Para cuando los dos amigos habían entrado en la línea de la vida, ya se les había reblandecido el corazón y avivado la curiosidad lo suficiente como para entregarse por completo a descifrar los entresijos de semejante paradoja. Desde la puerta y por sobre el suelo nacían dos líneas que cruzaban la estancia de parte a parte. Una de ellas era enteramente recta mientras que la otra, aunque corría paralela a la primera realizaba un recorrido de trazos irregulares, con altibajos, vueltas y revueltas. En un punto se separaban ambas y en otro tramo casi llegaban a confundirse. Al final las dos iban a morir al mismo lugar. Corría el rumor de que si la recta era la línea de la vida, la otra tendría que ser necesariamente la línea de la muerte. O, discurría Miguel, tal vez la una era la vida trazada y la otra la realmente vivida. O que una era como el testigo que auxiliaba al caminante. O bien que una era la contraparte de la otra en un matrimonio secreto e ignorado por la mayoría de las personas. Y así iban hilvanando las más disparatadas explicaciones que se les venían a la cabeza.

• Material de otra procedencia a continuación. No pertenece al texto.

-- ==== Sys2Proof/Machine/Flags.lean ====
section
/-! DEFINITION. The counted conditions: number-format events (R73, R178), checks and strikes of the engines, and the effective
issue cap (R96). -/

namespace Sys2Proof.Machine

/-- The counter of an event of a format for a context on a die (R178). -/
def evtKey (d ctx fmt ev : Nat) : Nat := bank ctx (Pg.ctr d) + 0x200 + 8 * (6 * fmt + ev)

/-- A 64-bit count that stays at its largest value. -/
def State.addCount (s : State) (k n : Nat) : State :=
  if n = 0 then s else s.setReg k (BitVec.ofNat 64 (satAdd (2 ^ 64 - 1) (s.reg k).toNat n))

/-- Counts events against a context and format on the die that writes or reads (R73, R178). -/
def State.countEvents (s : State) (d ctx fmt : Nat) (e : Events) : State :=
  e.list.zipIdx.foldl (fun s x => s.addCount (evtKey d ctx fmt x.2) x.1) s

/-- A histogram increment (R173). -/
def State.addBin (s : State) (d stream bin n : Nat) : State :=
  let k := (d * 256 + stream) * 64 + bin
  s.withBins (KMap.set 0 s.bins k (satAdd (2 ^ 64 - 1) (KMap.get 0 s.bins k) n))

/-- The bin of a value (R173). -/
def histBin (v : Fl) : Nat :=
  match v with
  | .fin _ 0 _ => 0
  | .fin _ _ _ => let e := v.log2; if e ≤ -40 then 1 else if 21 ≤ e then 62 else (e + 41).toNat
  | _ => 63

/-- Work shown in larger units (MXE.PERF, VXE.PERF, LNK.TRAFFIC). -/
def State.addWork (s : State) (page n : Nat) : State := s.withWork (KMap.set 0 s.work page (KMap.get 0 s.work page + n))

/-! ## Droop and caps (R96, R463, R464) -/

/-- Whether an island of a die holds a droop warning. -/
def State.droopWarn (s : State) (d : Nat) : Bool := (List.range 35).any fun k => (KMap.get none s.plat.warns (64 * d + k)).isSome

def State.droopCap (s : State) (d : Nat) : Nat := if s.droopWarn d then 8 else 32

/-- The smallest of the three caps (R96). -/
def State.effCap (s : State) (e : Nat) : Nat :=
  min (s.fld (Pg.mxe e) F.mxeCtrlIssueCap) (min (s.fld Pg.pwr F.pwrStatCap) (s.droopCap (e / 48)))

/-! ## Strikes of an engine (R105, R106, R112) -/

/-- STAT.STRIKES follows the stamps within the window. -/
def State.showStrikes (s : State) (e : Nat) : State := s.setFld (Pg.mxe e) F.mxeStatStrikes (min 3 (s.strikesNow (e / 48) (mxeKey e)))

/-- The strike log of the page: entry 0 is the most recent. -/
def State.logStrike (s : State) (e : Nat) (t : W64) (sig : W64) : State :=
  let p := Pg.mxe e
  ((((((s.setReg (p + 0x130) (s.reg (p + 0x120))).setReg (p + 0x138) (s.reg (p + 0x128))).setReg (p + 0x120) (s.reg (p + 0x110))).setReg (p + 0x128)
    (s.reg (p + 0x118))).setReg (p + 0x110) t).setReg (p + 0x118) sig)

/-- A strike on an engine with the signature of its failing run; the third within 86,400 s fences it (R105, R106). -/
def State.strikeMxe (s : State) (e ctx : Nat) (sig : W64) : State :=
  let (s1, third) := s.strikeRec (e / 48) (mxeKey e) ctx sig
  let s2 := (s1.logStrike e (BitVec.ofNat 64 (s.now (e / 48))) sig).showStrikes e
  if third then (s2.setErr (Pg.mxe e) F.mxeErrStatStrikeFence ctx).fenceMxe e 1 else s2

end Sys2Proof.Machine
end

La sala estaba vacía y la acústica del lugar cooperaba a la replicación de sonidos y ecos que conferían a la estancia un halo de misterio como cuando una obertura trastoca el alma y la afina en la prístina nota de la música de las esferas. Miguel y Juan anduvieron de un lado para el otro contemplando ambas líneas; comparaban, medían, elucubraban con la intención de desentrañar su misterio. Una, cruzaba la sala jubilosa y altanera hasta recalar en su remate; la otra, pugnaba por superar cada celada del camino.

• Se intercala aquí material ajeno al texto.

-- ==== Sys2Proof/Machine/Ostler.lean ====
section
/-! DEFINITION. The gather unit (R162) and the registers that start, stop and allocate a cluster (R163, R287, R292). -/

namespace Sys2Proof.Machine

/-! ## Gather unit (R161, R162) -/

namespace GatherCmd
def src (g : GatherCmd) : Nat := wf g.words 0 31 0
def dst (g : GatherCmd) : Nat := wf g.words 0 63 32
def idx (g : GatherCmd) : Nat := wf g.words 1 31 0
def count (g : GatherCmd) : Nat := wf g.words 1 63 32
def rowb (g : GatherCmd) : Nat := wf g.words 2 31 0
def limit (g : GatherCmd) : Nat := wf g.words 2 63 32
def tag (g : GatherCmd) : Nat := wf g.words 3 15 0
end GatherCmd

/-- Queues a descriptor of an ostler core (R162). -/
def State.queueGather (s : State) (c oc rd rs1 : Nat) (scatter : Bool) : State :=
  let p := ostlerOf c oc
  if !s.coreRuns p then s else
  let k := s.clu c
  s.newWork p rd (if 8 ≤ k.gathers.length then s.retSt p rd St.queueFull
    else (s.setClu c { k with gathers := k.gathers ++ [⟨s.scratchWords p (s.g p rs1).toNat 4, scatter, oc⟩] }).retSt p rd St.ok)

def execGather (c : ClusterNo) (oc : Fin 6) (rd rs1 : Gpr) (s : State) : Host.Outcome State Fault Refusal := .next (s.queueGather c oc rd rs1 false)

def execScatter (c : ClusterNo) (oc : Fin 6) (rd rs1 : Gpr) (s : State) : Host.Outcome State Fault Refusal := .next (s.queueGather c oc rd rs1 true)

def State.gatherIdx (s : State) (c : Nat) (g : GatherCmd) (k : Nat) : Nat := s.loadNat (clusterBase c + g.idx + 4 * k) 4

/-- Moves one row, word by word, poison with the data (log 27). -/
def State.moveRow (s : State) (c : Nat) (g : GatherCmd) (k : Nat) : State :=
  let i := s.gatherIdx c g k
  let (a, b) := if g.scatter then (g.src + g.rowb * k, g.dst + g.rowb * i) else (g.src + g.rowb * i, g.dst + g.rowb * k)
  (List.range (g.rowb / 8)).foldl (fun s w =>
    let x := clusterBase c + a + 8 * w
    s.storeBytes (addrBytes (clusterBase c + b + 8 * w) ((List.range 8).map fun n => s.byteAt (x + n))) (s.loadPoison x 8)) s

/-- The status of a descriptor (R162); a span outside the 24 MiB is SRAM_RANGE, a set reserved byte or another ROWB
PROTOCOL_ERR, a poisoned index POISONED (log 27). -/
def State.gatherCheck (s : State) (c : Nat) (g : GatherCmd) : Nat :=
  let rows := fun scat => if scat = g.scatter then g.count else g.limit
  if wf g.words 3 63 16 ≠ 0 ∨ g.rowb % 8 ≠ 0 then St.protocolErr
  else if s.sramSize c < g.idx + 4 * g.count ∨ s.sramSize c < g.src + g.rowb * rows true ∨ s.sramSize c < g.dst + g.rowb * rows false then St.sramRange
  else if s.loadPoison (clusterBase c + g.idx) (4 * g.count) then St.poisoned
  else if (List.range g.count).any fun k => decide (g.limit ≤ s.gatherIdx c g k) then St.sramRange
  else St.ok

def State.runGather (s : State) (c : Nat) (g : GatherCmd) : State :=
  let st := s.gatherCheck c g
  let ctx := s.runCtx c
  let s1 := if st = St.ok then (List.range g.count).foldl (fun s k => s.moveRow c g k) s else s
  let s2 := s1.record c 6 (Pg.clu c) false ctx st g.tag
  if st = St.poisoned then s2.consume (c / 12) ctx (unitOf (Pg.clu c)) (BitVec.ofNat 64 (clusterBase c + g.idx)) else s2

def execGatherComplete (c : Met ClusterNo) (s : State) : Host.Outcome State Fault Refusal :=
  match (s.clu c.arg).gathers with
  | g :: rest => if s.unitBlocked c.arg (Pg.clu c.arg) || s.inReset [(4, c.arg), (9, c.arg)] then .next s else
    let s := s.meet c.hits
    .next ((s.setClu c.arg { s.clu c.arg with gathers := rest }).runGather c.arg g)
  | [] => .next s

/-! ## Context and cores (R163, R287, R292, R400) -/

/-- The pending signals of the cluster's core slots are cleared, and barriers of those slots break. -/
def State.changeCtx (s : State) (c : Nat) : State :=
  (List.range 7).foldl (fun s k => (s.setSignals (coreSlot c k) 0).breakSlot (coreSlot c k) 2) s

def execCluCtxWrite (c : ClusterNo) (data : W64) (s : State) : Host.Outcome State Fault Refusal :=
  let p := Pg.clu c
  let valid := data.getLsbD 8
  let row := match rowOf (p + 0x100) with | some r => BitVec.ofNat 64 r.rw | none => 0
  if !s.changes (p + 0x100) row data then .next s
  else if !s.cluIdle c || (s.clusterFenced c && valid) then .next (s.setErr p F.cluErrStatBadSeq 0)
  else
    let s1 := s.plainWrite (p + 0x100) data
    .next (if s1.reg (p + 0x100) = s.reg (p + 0x100) then s1 else s1.changeCtx c)

/-- A core starts at CLU.ENTRY; a running core, a fenced core and a fenced cluster stay as they are (R400; log 28). -/
def execCoreRun (c : ClusterNo) (k : Fin 7) (s : State) : Host.Outcome State Fault Refusal :=
  let p := Pg.clu c
  let run := s.fld p F.cluCoreRun
  if run.testBit k || s.unitFenced (coreKey c k) || s.clusterFenced c then .next s
  else .next ((s.setFld p F.cluCoreRun (run + 2 ^ k.val)).setPc (coreSlot c k) (BitVec.ofNat 64 (s.fld p F.cluEntryAddr)))

def execCoreStop (c : ClusterNo) (k : Fin 7) (s : State) : Host.Outcome State Fault Refusal :=
  if (s.fld (Pg.clu c) F.cluCoreRun).testBit k then .next (s.haltCore c k 1) else .next s

end Sys2Proof.Machine
end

En la línea recta había dos rótulos, uno al principio y otro al final, mientras que de la otra línea emergía en cada recodo una inscripción en latín, de oscura interpretación a primera vista pero que por lo que pudieron deducir hacía referencia a sucesivas señales, hitos, mojones o etapas de toda una vida. De los quiebros más relevantes, sobresalían unos rótulos con el nombre de la liturgia de las horas, melodía eterna de los monjes en sus claustros: laudes, tercia, sexta, nona, vísperas y completas. Ambas líneas partían, pues, de laudes, y morían en completas tras evolucionar cada una de ellas a lomos de sus respectivos trazados.

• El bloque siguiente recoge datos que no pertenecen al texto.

/-! ## Replies and timeouts of porter operations (R325, R347) -/

/-- A piece of an operation is answered: the first failure decides, and the operation sends no more. -/
def State.answered (s : State) (num off len : Nat) (ws : List W64) : State :=
  match s.net.ops.find? fun o => decide (o.num = num) with
  | none => s
  | some o =>
    let st := if Pkt.op ws = Op.data && decide (Pkt.status ws = St.poisoned) then St.ok else Pkt.status ws
    let chk := s.memCheckW o.ctx (o.lopAddr + off) len
    let lands := decide (st = St.ok ∧ o.kind = 2 ∧ chk = St.ok)
    let mst := if decide (st = St.ok ∧ o.kind = 2) then (if chk ≠ St.ok then chk else s.wrote (o.lopAddr + off) len) else st
    let s1 := if lands then
        ((s.storeMarked (o.lopAddr + off) (Pkt.bytes ws len) fun _ => decide (Pkt.status ws = St.poisoned)).charge o.die (s.partOf o.ctx) (o.lopAddr + off) len true).wakeRange (o.lopAddr + off) len
      else s
    let old := if o.kind = 4 then Pkt.payload ws 0 else 0
    let keep := fun (m : KMap Byte) => if lands && s.inWindow o.lopAddr then (Pkt.bytes ws len).zipIdx.foldl (fun m b => KMap.insert (KMap.erase m (off + b.2)) (off + b.2) b.1) m else m
    let s2 := s1.mapOp num fun x => { x with win := keep x.win, flying := x.flying - 1, bytes := (if mst = St.ok then x.bytes + len else x.bytes), old := old, status := (if x.status = St.ok then mst else x.status), rest := (if mst = St.ok then x.rest else []) }
    if o.kind = 4 && decide (mst = St.poisoned) then s2.consume o.die o.ctx 0 (wd o.words 1) else s2

/-- A piece times out (R325): the first failure decides the operation's status, and RTE.TMO counts the operation once (R330). -/
def State.timedOut (s : State) (num : Nat) : State :=
  let s1 := if s.net.ops.any fun o => decide (o.num = num ∧ o.status = St.ok) then s.addFld Pg.rte F.rteTmoCount 1 else s
  s1.mapOp num fun x => { x with flying := x.flying - 1, status := (if x.status = St.ok then St.remoteTimeout else x.status), rest := [] }

end Sys2Proof.Machine
end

Los dos amigos consiguieron atisbar alguna señal inequívoca que les permitiría salir airosos de aquel laberinto: dedujeron por una mixtura de intuición y lógica que las líneas más nítidas y de trazo más grueso señalaban momentos de felicidad y los perfiles quebrados o que apenas se adivinaban, correspondían a situaciones de zozobra e infelicidad donde la vida está por rendirse y la carroñera muerte sobrevuela su presa. Esto les llevó a barruntar una interpretación que les satisfizo porque les recordaba ciertos dichos populares que hacen de cada persona un mundo. Sí, un mundo inconmensurable, un vagamundo; un ser solitario pero con la suficiente fortaleza como para completar la jornada sin desfallecer porque cada ser humano es una fuerza que espera ser puesta a prueba y como un junco solitario emerge tras la tormenta.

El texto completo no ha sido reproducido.